33 minutes ago, Stigweard said:

But its probably because kids and the likes of myself who read it as a kid didnt know that. If the T isnt pronounced why didnt she say somethig during the filming of the films? She had a massive hand in producing them.

 

Can't tell you that honestly, I never thought about it as for me it was just another English mispronunciation, which happen all the damn time. JK has definitely said it before, though, not just when the stage play came out. Why she didn't correct them in the first film - who knows? I could imagine she was fighting bigger battles with the director and producer and screen writer, and perhaps didn't think this was that important. 

Link to comment
Share on other sites

It makes sense and because Vol de la mort in French means flight of death, so I understand why but a little help from the start would have been nice Miss Rowling. Finding out ive been doing it wrong for 20 years is a shock to the system ha.

Link to comment
Share on other sites

hehehe I understand - your world changed in an instant! Hate when that happens :) I used to pronounce Hermione wrong, before the films came out! That took some getting used to as well :D 

 

Or like when I realised that Donald Duck is not pronounced Dook (as you would pronounce it in German) and that Duck is not just a name but the name of the animal he represents. MINDBLOWN MINI ILLY

Link to comment
Share on other sites

On 10/9/2017 at 00:12, Illyria said:

Voldemort is French, so yeah, the T is unpronounced. ;) I always think it's weird when people say it with the T.

 

Thanks to Terry Pratchett, the "mort = French for death" and "Mort = Mortimer" are forever linked for me, so pronouncing the T doesn't sound weird to me.

 

 

18 hours ago, Illyria said:

hehehe I understand - your world changed in an instant!
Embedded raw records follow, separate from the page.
/-- Settles O41: in range and idle, a byte write is `State.storeByte`, whose law says what each byte of MSG is after
it. -/
theorem msgByteAccesses : Obligations.MsgByteAccesses := by
  intro s a v rest hr
  refine ⟨fun hb hv ha => ?write, fun ha => ?read⟩
  case write =>
    have hbyte := State.storeByte_msgByte { s with agenda := rest } a (v.setWidth 8)
    refine ⟨Memory.write s.msg a (v.setWidth 8), ?_, (hbyte a).trans (if_pos rfl),
      fun x hx => (hbyte x).trans (if_neg hx)⟩
    rw [step_msgWrite8 hv ha, State.msgWrite8_inRange, State.guarded_idle]
    exacts [rfl, hb, hr]
  case read =>
    rw [step_msgRead8 ha, State.msgRead8_inRange]
    exacts [rfl, hr]

/-- Settles O42: schedule words 0 to 15 are the block's, and those inside the message are MSG words; in range, aligned and
idle, a word write is `State.storeWord`; a word read answers the be32 of the four bytes. -/
theorem msgWordAccessesAreBigEndian : Obligations.MsgWordAccessesAreBigEndian := by
  refine ⟨fun s k hk => ?schedule, fun s a v rest h4 hr => ⟨fun hb ha => ?write, fun ha => ?read⟩⟩
  case schedule => rw [expandBlock_low _ k.isLt, s.padBlock_zero_word k.isLt hk]
  case write =>
    have hbyte := State.storeWord_msgByte { s with agenda := rest } a v
    refine ⟨State.storeWord a v { s with agenda := rest }, ?step, rfl, ?byte0, ?byte1, ?byte2, ?byte3, ?others⟩
    case step =>
      rw [step_msgWrite32 ha, State.msgWrite32_inRange, State.guarded_idle]
      exacts [hb, ⟨h4, hr⟩]
    case byte0 | byte1 | byte2 | byte3 => simp [hbyte, wordByte]
    case others =>
      intro x hx
      rw [hbyte, if_neg (by omega), if_neg (by omega), if_neg (by omega), if_neg (by omega)]
      rfl
  case read =>
    refine ⟨s.msgWord a, ?_, be32_toNat _ _ _ _⟩
    rw [step_msgRead32 ha, State.msgRead32_inRange]
    exacts [rfl, ⟨h4, hr⟩]

/-- Settles O43: the range check comes before the BUSY rule, so these accesses end in `State.badAccess` whatever BUSY
is. -/
theorem badMsgAccessesSetAerrOnly : Obligations.BadMsgAccessesSetAerrOnly := by
  intro s a v rest
  refine ⟨fun hbad => ?word, fun hr => ⟨fun hv ha => ?writeByte, fun ha => ?readByte⟩⟩
  case word =>
    refine ⟨fun ha => ?_, fun ha => ?_⟩
    · rw [step_msgWrite32 ha, State.msgWrite32_bad]
      exacts [rfl, hbad]
    · rw [step_msgRead32 ha, State.msgRead32_bad]
      exacts [rfl, hbad]
  case writeByte =>
    rw [step_msgWrite8 hv ha, State.msgWrite8_outOfRange]
    exacts [rfl, hr]
  case readByte =>
    rw [step_msgRead8 ha, State.msgRead8_outOfRange]
    exacts [rfl, hr]

end Sys2Proof.Proofs

/-! Command words: decoding by RSV and OPC (R91, R92), ERRCODE as STATUS shows it (R33), the accepted write to CMD (R93),
and the run of a command issued to an idle engine. -/

namespace Sys2Proof

/-- A word with RSV = 0 and an OPC below 8 decodes to the command that the opcode map names (R91). -/
theorem decode_of_rsv_zero {v : Word} {n : Nat} {i : Instr} (hr : v.toNat / 16 = 0) (hn : v.toNat % 16 = n)
    (h8 : n < 8) (hi : opcodeMap n = some i) : decode v = i := by
  have hv : v.toNat = n := by omega
  exact decode_legal (hv ▸ h8) (hv ▸ hi)

/-- RSV not 0, or OPC from 0x8 up, is a word from 8 up (R92, R104). -/
theorem decode_illegal_of_rsv_or_opc {v : Word} (h : v.toNat / 16 ≠ 0 ∨ 0x8 ≤ v.toNat % 16) :
    decode v = .illegal v :=
  decode_illegal (by omega)

end Sys2Proof

namespace Sys2Proof.Machine

/-- Bits 6:4 of STATUS are ERRCODE (R33). -/
theorem State.statusWord_errcode (s : State) : s.statusWord.extractLsb' 4 3 = s.errcodeField := by
  ext i hi
  rw [BitVec.getElem_extractLsb', State.statusWord, BitVec.getLsbD_append, BitVec.getLsbD_append,
    BitVec.getLsbD_append, BitVec.getLsbD_append, BitVec.getLsbD_append]
  simp [hi]

/-- Every illegal word does the same: the failed completion with ILLEGAL_COMMAND (R234). -/
theorem exec_illegal (v : Word) (s : State) : exec (.illegal v) s = .next (s.raiseError .illegalCommand) := rfl

/-- A write to CMD while BUSY = 0 is an acceptance (R93). -/
theorem step_cmdWrite_idle {s : State} {v : Word} {rest : List Turn} (hb : s.busy = false)
    (ha : s.agenda = .host ⟨.write, .reg, 0x008, 32, v⟩ :: rest) :
    step s = .next (({ s with agenda := rest } : State).accept v) := by
  rw [step_writeReg (r := .cmd) ha, State.writeReg, State.guarded_idle]
  exact hb

/-- A command issued to an idle engine, with the engine's turn next, runs on the state of its acceptance (R93, R95). -/
theorem run_two_issued {s t : State} {v : Word} (hb : s.busy = false)
    (h : exec (decode v) (({ s with agenda := [] } : State).accept v) = .next t) :
    run 2 { s with agenda := [.host ⟨.write, .reg, 0x008, 32, v⟩, .engine] } = .next t := by
  have hwrite : step { s with agenda := [.host ⟨.write, .reg, 0x008, 32, v⟩, .engine] } =
      .next (({ s with agenda := [.engine] } : State).accept v) := step_cmdWrite_idle hb rfl
  have hturn : step (({ s with agenda := [.engine] } : State).accept v) = .next t := by
    rw [step_engine rfl, engineTurn_busy rfl rfl]
    exact h
  exact (run_succ hwrite 1).trans (run_succ hturn 0)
Hate when that happens :) I used to pronounce Hermione wrong, before the films came out! That took some getting used to as well :D 

 

I don't think you've said whether you first read the books in English or in German. Does the German translation have that bit in the fourth book where Hermione is explaining to Victor Krum that "Hermy-own" is the wrong way to say it?

 

E's at the end of Greek names always throw people off. My mum once told me that when she was a child she thought the name "Penelope" was pronounced "Penny-Lope". And thanks to Bill and Ted's Excellent Adventure, every time I read the name "Socrates", I have to pause for a moment to correct my internal pronunciation!

Link to comment
Share on other sites

56 minutes ago, Nick R said:

I don't think you've said whether you first read the books in English or in German. Does the German translation have that bit in the fourth book where Hermione is explaining to Victor Krum that "Hermy-own" is the wrong way to say it?

 

I can't recall how the translator solved that, and my German versions are still at my parents house so I can't check now. But Hermione is just Hermine in the German books, so it's pronounced differently anyway.

 

I read books 1-6 in German first, then English. When the 6th one came out, I briefly considered reading it in English first so I wouldn't have to wait, but I wasn't confident enough in my abilities and my HP love was/is so great that I wanted to be able to take it all in 100%. I did read book 7 in English first, and only read the German version once (out loud, to my mum).

Link to comment
Share on other sites

On 10/10/2017 at 13:11, Nick R said:

 

I don't think you've said whether you first read the books in English or in German. Does the German translation have that bit in the fourth book where Hermione is explaining to Victor Krum that "Hermy-own" is the wrong way to say it?

 

 

Having never encountered the name  before, that's how I'd assumed Hermione was pronounced until then!

Link to comment
Share on other sites

 

On 10/8/2017 at 23:18, Stigweard said:

So I went to see the Cursed Child today and they kept missing the T off of Voldemort. Was quite off putting since the films always pronounced the T. Read up after that that's how JK Rowling always said she pronounced it but why didn't she tell them not to do that when they started the films? Sounds like recon bs which she seems to do a bit.

 

Good to know.  i'm going at the end of next month - having booked tickets about 18 months ago.  We are doing the studio tour again on the way down (from Dundee) which should be fun as my 3 year old has seen some of the films now.

 

On 10/9/2017 at 18:03, Stigweard said:

It makes sense and because Vol de la mort in French means flight of death, so I understand why but a little help from the start would have been nice Miss Rowling. Finding out ive been doing it wrong for 20 years is a shock to the system ha.

 

Mind blown.  I know no French, that's an awesome name.  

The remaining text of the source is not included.